I was going to give this book a 4 star rating and be done with it. Anything else felt douchey. How could you give a book about a courageous girl who kept going and kept it together and raised two girls while in an unimaginably horrible situation anything LESS than 4 stars?

But then I thought about why I was giving the book (the BOOK, not the woman, the book) 4 stars. I was doing it out of pity and sympathy. The story of Jaycee Dugard is so horrifying and tragic that I wanted to give the book 4 stars just for that. (I couldn't bear to give it 5 stars, putting it right up there with the Count of Monte Cristo and White Teeth and the others. I thought 4 was more than fair as a pity vote.) And then I thought that going about it that way just wasn't fair. I was treating this book differently because the subject was so horrible and frightening - like giving any and every book about the Holocaust a 4 or 5 just because the Holocaust was so tragic.

So this is my honest rating. A 1 star rating. (After I wrote this review, when I was looking it over for the final time before submitting, I boosted it to a 2-star rating out of pity. I know.)

The book flops around a lot. To her credit, Jaycee acknowledges this in the beginning and says it was all a part of her process. I have no quarrel with that whatsoever, but as a reader experiencing a book for the first time, it's distracting and cconfusing.

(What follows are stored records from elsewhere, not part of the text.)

-- ==== Sys2Proof/Decode.lean ====
section
/-! DEFINITION. The decoder, total on any word and any bytes and refusing by name (03 R42, R52, R53, R57), and after
it the encoder, both written from the encoding tables of the class chapters. A word is read as a number; `seg`
is the field of a given width at a given bit. The decoder is marked noncomputable for one reason only: Lean's code
generator numbers no more than 244 constructors that hold fields, and the table has 426 rows; the kernel evaluates it
as any other definition. -/
namespace Sys2Proof

/-- Why a word is no instruction (03 R57): a reserved major or major 0, an unassigned function code, a nonzero
reserved field, a field outside the limits of its entry, or fewer than four bytes. -/
inductive DecodeErr where
  | reservedMajor | unassigned | reservedField | fieldLimit | truncated
  deriving DecidableEq, Repr

/-- The number in the field of width `n` whose lowest bit is `lo` (00 R2). -/
def seg (w lo n : Nat) : Nat := w / 2 ^ lo % 2 ^ n

/-- A field as bits. -/
def fld (w lo n : Nat) : BitVec n := BitVec.ofNat n (w / 2 ^ lo)

/-- A one-bit field as a truth value (the switch marker S of 03 R42). -/
def flag (w lo : Nat) : Bool := seg w lo 1 == 1

/-- A row whose reserved fields are checked by `ok`. -/
def leaf (ok : Bool) (i : Instr) : Except DecodeErr Instr :=
  if ok then (if i.wf then .ok i else .error .fieldLimit) else .error .reservedField

/-- Major 0x01: ADD, SUB, AND, OR, XOR, ANDN …. -/
noncomputable def decMajor01 (w : Nat) : Except DecodeErr Instr :=
  match seg w 5 8 with
  | 0 => leaf (seg w 0 5 == 0) (.add (flag w 31) (fld w 21 4) (fld w 17 4) (fld w 13 4))
  | 1 => leaf (seg w 0 5 == 0) (.sub (flag w 31) (fld w 21 4) (fld w 17 4) (fld w 13 4))
  | 2 => leaf (seg w 0 5 == 0) (.and (flag w 31) (fld w 21 4) (fld w 17 4) (fld w 13 4))
  | 3 => leaf (seg w 0 5 == 0) (.or (flag w 31) (fld w 21 4) (fld w 17 4) (fld w 13 4))
  | 4 => leaf (seg w 0 5 == 0) (.xor (flag w 31) (fld w 21 4) (fld w 17 4) (fld w 13 4))
  | 5 => leaf (seg w 0 5 == 0) (.andn (flag w 31) (fld w 21 4) (fld w 17 4) (fld w 13 4))
  | 6 => leaf (seg w 0 5 == 0) (.shl (flag w 31) (fld w 21 4) (fld w 17 4) (fld w 13 4))
  | 7 => leaf (seg w 0 5 == 0) (.shr (flag w 31) (fld w 21 4) (fld w 17 4) (fld w 13 4))
  | 8 => leaf (seg w 0 5 == 0) (.sar (flag w 31) (fld w 21 4) (fld w 17 4) (fld w 13 4))
  | 9 => leaf (seg w 0 5 == 0) (.min (flag w 31) (fld w 21 4) (fld w 17 4) (fld w 13 4))
  | 10 => leaf (seg w 0 5 == 0) (.max (flag w 31) (fld w 21 4) (fld w 17 4) (fld w 13 4))
  | 11 => leaf (seg w 0 5 == 0) (.minu (flag w 31) (fld w 21 4) (fld w 17 4) (fld w 13 4))
  | 12 => leaf (seg w 0 5 == 0) (.maxu (flag w 31) (fld w 21 4) (fld w 17 4) (fld w 13 4))
  | 13 => leaf (seg w 0 5 == 0) (.mul (flag w 31) (fld w 21 4) (fld w 17 4) (fld w 13 4))
  | 14 => leaf (seg w 0 5 == 0) (.mulh (flag w 31) (fld w 21 4) (fld w 17 4) (fld w 13 4))
  | 15 => leaf (seg w 0 5 == 0) (.mulhu (flag w 31) (fld w 21 4) (fld w 17 4) (fld w 13 4))
  | 16 => leaf (seg w 0 5 == 0) (.div (flag w 31) (fld w 21 4) (fld w 17 4) (fld w 13 4))
  | 17 => leaf (seg w 0 5 == 0) (.divu (flag w 31) (fld w 21 4) (fld w 17 4) (fld w 13 4))
  | 18 => leaf (seg w 0 5 == 0) (.rem (flag w 31) (fld w 21 4) (fld w 17 4) (fld w 13 4))
  | 19 => leaf (seg w 0 5 == 0) (.remu (flag w 31) (fld w 21 4) (fld w 17 4) (fld w 13 4))
  | 20 => leaf (seg w 0 5 == 0) (.slt (flag w 31) (fld w 21 4) (fld w 17 4) (fld w 13 4))
  | 21 => leaf (seg w 0 5 == 0) (.sltu (flag w 31) (fld w 21 4) (fld w 17 4) (fld w 13 4))
  | 22 => leaf (seg w 0 5 == 0) (.seq (flag w 31) (fld w 21 4) (fld w 17 4) (fld w 13 4))
  | 23 => leaf (seg w 13 4 == 0 && seg w 0 5 == 0) (.clz (flag w 31) (fld w 21 4) (fld w 17 4))
  | 24 => leaf (seg w 13 4 == 0 && seg w 0 5 == 0) (.ctz (flag w 31) (fld w 21 4) (fld w 17 4))
  | 25 => leaf (seg w 13 4 == 0 && seg w 0 5 == 0) (.popc (flag w 31) (fld w 21 4) (fld w 17 4))
  | 26 => leaf (seg w 4 1 == 0) (.sel (flag w 31) (fld w 21 4) (fld w 17 4) (fld w 13 4) (fld w 0 4))
  | _ => .error .unassigned

/-- Major 0x02: ADD_W, SUB_W, AND_W, OR_W, XOR_W, ANDN_W …. -/
noncomputable def decMajor02 (w : Nat) : Except DecodeErr Instr :=
  match seg w 5 8 with
  | 0 => leaf (seg w 0 5 == 0) (.addW (flag w 31) (fld w 21 4) (fld w 17 4) (fld w 13 4))
  | 1 => leaf (seg w 0 5 == 0) (.subW (flag w 31) (fld w 21 4) (fld w 17 4) (fld w 13 4))
  | 2 => leaf (seg w 0 5 == 0) (.andW (flag w 31) (fld w 21 4) (fld w 17 4) (fld w 13 4))
  | 3 => leaf (seg w 0 5 == 0) (.orW (flag w 31) (fld w 21 4) (fld w 17 4) (fld w 13 4))
  | 4 => leaf (seg w 0 5 == 0) (.xorW (flag w 31) (fld w 21 4) (fld w 17 4) (fld w 13 4))
  | 5 => leaf (seg w 0 5 == 0) (.andnW (flag w 31) (fld w 21 4) (fld w 17 4) (fld w 13 4))
  | 6 => leaf (seg w 0 5 == 0) (.shlW (flag w 31) (fld w 21 4) (fld w 17 4) (fld w 13 4))
  | 7 => leaf (seg w 0 5 == 0) (.shrW (flag w 31) (fld w 21 4) (fld w 17 4) (fld w 13 4))
  | 8 => leaf (seg w 0 5 == 0) (.sarW (flag w 31) (fld w 21 4) (fld w 17 4) (fld w 13 4))
  | 9 => leaf (seg w 0 5 == 0) (.minW (flag w 31) (fld w 21 4) (fld w 17 4) (fld w 13 4))
  | 10 => leaf (seg w 0 5 == 0) (.maxW (flag w 31) (fld w 21 4) (fld w 17 4) (fld w 13 4))
  | 11 => leaf (seg w 0 5 == 0) (.minuW (flag w 31) (fld w 21 4) (fld w 17 4) (fld w 13 4))
  | 12 => leaf (seg w 0 5 == 0) (.maxuW (flag w 31) (fld w 21 4) (fld w 17 4) (fld w 13 4))
  | 13 => leaf (seg w 0 5 == 0) (.mulW (flag w 31) (fld w 21 4) (fld w 17 4) (fld w 13 4))
  | 14 => leaf (seg w 0 5 == 0) (.mulhW (flag w 31) (fld w 21 4) (fld w 17 4) (fld w 13 4))
  | 15 => leaf (seg w 0 5 == 0) (.mulhuW (flag w 31) (fld w 21 4) (fld w 17 4) (fld w 13 4))
  | 16 => leaf (seg w 0 5 == 0) (.divW (flag w 31) (fld w 21 4) (fld w 17 4) (fld w 13 4))
  | 17 => leaf (seg w 0 5 == 0) (.divuW (flag w 31) (fld w 21 4) (fld w 17 4) (fld w 13 4))
  | 18 => leaf (seg w 0 5 == 0) (.remW (flag w 31) (fld w 21 4) (fld w 17 4) (fld w 13 4))
  | 19 => leaf (seg w 0 5 == 0) (.remuW (flag w 31) (fld w 21 4) (fld w 17 4) (fld w 13 4))
  | 20 => leaf (seg w 0 5 == 0) (.sltW (flag w 31) (fld w 21 4) (fld w 17 4) (fld w 13 4))
  | 21 => leaf (seg w 0 5 == 0) (.sltuW (flag w 31) (fld w 21 4) (fld w 17 4) (fld w 13 4))
  | 22 => leaf (seg w 0 5 == 0) (.seqW (flag w 31) (fld w 21 4) (fld w 17 4) (fld w 13 4))
  | 23 => leaf (seg w 13 4 == 0 && seg w 0 5 == 0) (.clzW (flag w 31) (fld w 21 4) (fld w 17 4))
  | 24 => leaf (seg w 13 4 == 0 && seg w 0 5 == 0) (.ctzW (flag w 31) (fld w 21 4) (fld w 17 4))
  | 25 => leaf (seg w 13 4 == 0 && seg w 0 5 == 0) (.popcW (flag w 31) (fld w 21 4) (fld w 17 4))
  | 26 => leaf (seg w 4 1 == 0) (.selW (flag w 31) (fld w 21 4) (fld w 17 4) (fld w 13 4) (fld w 0 4))
  | _ => .error .unassigned

/-- Major 0x03: ADDI, ANDI, ORI, XORI, SHLI, SHRI …. -/
noncomputable def decMajor03 (w : Nat) : Except DecodeErr Instr :=
  match seg w 13 4 with
  | 0 => leaf true (.addi (flag w 31) (fld w 21 4) (fld w 17 4) (fld w 0 13))
  | 1 => leaf true (.andi (flag w 31) (fld w 21 4) (fld w 17 4) (fld w 0 13))
  | 2 => leaf true (.ori (flag w 31) (fld w 21 4) (fld w 17 4) (fld w 0 13))
  | 3 => leaf true (.xori (flag w 31) (fld w 21 4) (fld w 17 4) (fld w 0 13))
  | 4 => leaf true (.shli (flag w 31) (fld w 21 4) (fld w 17 4) (fld w 0 13))
  | 5 => leaf true (.shri (flag w 31) (fld w 21 4) (fld w 17 4) (fld w 0 13))
  | 6 => leaf true (.sari (flag w 31) (fld w 21 4) (fld w 17 4) (fld w 0 13))
  | 7 => leaf true (.slti (flag w 31) (fld w 21 4) (fld w 17 4) (fld w 0 13))
  | 8 => leaf true (.sltui (flag w 31) (fld w 21 4) (fld w 17 4) (fld w 0 13))
  | 9 => leaf true (.seqi (flag w 31) (fld w 21 4) (fld w 17 4) (fld w 0 13))
  | 10 => leaf true (.muli (flag w 31) (fld w 21 4) (fld w 17 4) (fld w 0 13))
  | _ => .error .unassigned

/-- Major 0x04: LIM. -/
noncomputable def decMajor04 (w : Nat) : Except DecodeErr Instr :=
  leaf true (.lim (flag w 31) (fld w 21 4) (fld w 0 21))

/-- Major 0x05: LIMT. -/
noncomputable def decMajor05 (w : Nat) : Except DecodeErr Instr :=
  leaf true (.limt (flag w 31) (fld w 21 4) (fld w 0 21))

/-- Major 0x06: LEA. -/
noncomputable def decMajor06 (w : Nat) : Except DecodeErr Instr :=
  match seg w 5 8 with
  | 0 => leaf true (.lea (flag w 31) (fld w 21 4) (fld w 17 4) (fld w 13 4) (fld w 0 5))
  | _ => .error .unassigned

/-- Major 0x07: BFX, BFX_S, BFI. -/
noncomputable def decMajor07 (w : Nat) : Except DecodeErr Instr :=
  match seg w 13 4 with
  | 0 => leaf (seg w 12 1 == 0) (.bfx (flag w 31) (fld w 21 4) (fld w 17 4) (fld w 6 6) (fld w 0 6))
  | 1 => leaf (seg w 12 1 == 0) (.bfxS (flag w 31) (fld w 21 4) (fld w 17 4) (fld w 6 6) (fld w 0 6))
  | 2 => leaf (seg w 12 1 == 0) (.bfi (flag w 31) (fld w 21 4) (fld w 17 4) (fld w 6 6) (fld w 0 6))
  | _ => .error .unassigned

The book is also rambling, as if it could have benefited from a good editor. I do not enjoy rambling books. As for the writing style itself (I hate myself for saying this), it's juvenile and stilted. This is understandable: the girl was snatched away when she was 11, for crying out loud. She never had a chance to continue her schooling. But that doesn't change the writing style of the book; it just explains it. A co-writer or ghost-writer could have fixed this nicely, but I bet writing this was part of Jaycee's healing process, so again, it's understandable.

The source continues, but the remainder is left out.